[Data excerpts]

########################################

-- ==== Sys2Proof/Machine/TimeFaults.lean ====
section
/-! DEFINITION. The timebase (R144 to R147), and the fault commands (R152 to
R154). -/

namespace Sys2Proof.Machine

/-- The unit code of TIME (section 10.2). -/
def timeUnit : Byte := 0x30

/-- A counting event of a source: the value increases, wrapping, when the timebase counts under that
source (R144, R145). -/
def State.countEvent (s : State) (source : TbSource) : State :=
  if s.loadDone && s.tbSource = source then { s with tbValue := s.tbValue + 1 } else s

/-- A STROBE transition; one in the other direction is ignored (R144). -/
def execStrobeEdge (edge : Edge) (s : State) : Result :=
  .next (if s.tbEdge = edge then s.countEvent .strobe else s)

/-! ### TB_SET and TB_READ -/

/-- TB_SET at its unit (R146). -/
def takeTbSet (source edge : Byte) (preset : Word) (c : Ctx) (s : State) : State :=
  match decodeSource source, decodeEdge edge with
  | some src, some e => { s with tbValue := preset, tbSource := src, tbEdge := e }.reply c .ok []
  | _, _ => s.refuse c .badValue

/-- TB_SET (R146). -/
def execTbSet (trn source edge : Byte) (preset : Word) (s : State) : Result :=
  .next (s.command timeUnit trn (takeTbSet source edge preset))

/-- TB_READ at its unit (R147). -/
def takeTbRead (c : Ctx) (s : State) : State :=
  s.reply c .ok (le32 s.tbValue ++ [s.tbSource.code, edgeCode s.tbEdge])

/-- TB_READ (R147). -/
def execTbRead (trn : Byte) (s : State) : Result := .next (s.command timeUnit trn takeTbRead)

/-! ### The fault commands -/

/-- The 16 bytes of FAULT_PEEK's and FAULT_POP's reply; the empty indication is record-present clear
with a zero record (R195). -/
def faultPayload (count : Nat) (overflow : Bool) (record : Option FaultRecord) : List Byte :=
  [u8 count, flagBits [overflow, record.isSome]] ++ ((record.map faultBytes).getD (zeros 14))

/-- FAULT_PEEK at its unit (R152). -/
def takeFaultPeek (c : Ctx) (s : State) : State :=
  s.reply c .ok (faultPayload s.faults.length s.overflow s.faults.head?)

/-- FAULT_PEEK (R152). -/
def execFaultPeek (trn : Byte) (s : State) : Result := .next (s.command timeUnit trn takeFaultPeek)

/-- FAULT_POP at its unit: the oldest record leaves, and ALERT is released with the last (R153,
R155). -/
def takeFaultPop (c : Ctx) (s : State) : State :=
  match s.faults with
  | [] => s.reply c .ok (faultPayload 0 s.overflow none)
  | r :: rest =>
    { s with faults := rest, alert := if rest.isEmpty then false else s.alert }.reply c .ok
      (faultPayload rest.length s.overflow (some r))

/-- FAULT_POP (R153). -/
def execFaultPop (trn : Byte) (s : State) : Result := .next (s.command timeUnit trn takeFaultPop)

/-- FAULT_CLEAR at its unit (R154). -/
def takeFaultClear (c : Ctx) (s : State) : State :=
  { s with
    faults := [], overflow := false
    alert := if s.faults.isEmpty then s.alert else false }.reply c .ok
      [u8 s.faults.length, flagBits [s.overflow]]

/-- FAULT_CLEAR (R154). -/
def execFaultClear (trn : Byte) (s : State) : Result := .next (s.command timeUnit trn takeFaultClear)

end Sys2Proof.Machine
end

########################################

■ WHAT IS REQUIRED ■
Your task is to find each line in the entries that contains the string "takeTbRead" and copy it.

■ EXERCISE ANSWER ■
def takeTbRead (c : Ctx) (s : State) : State :=
def execTbRead (trn : Byte) (s : State) : Result := .next (s.command timeUnit trn takeTbRead)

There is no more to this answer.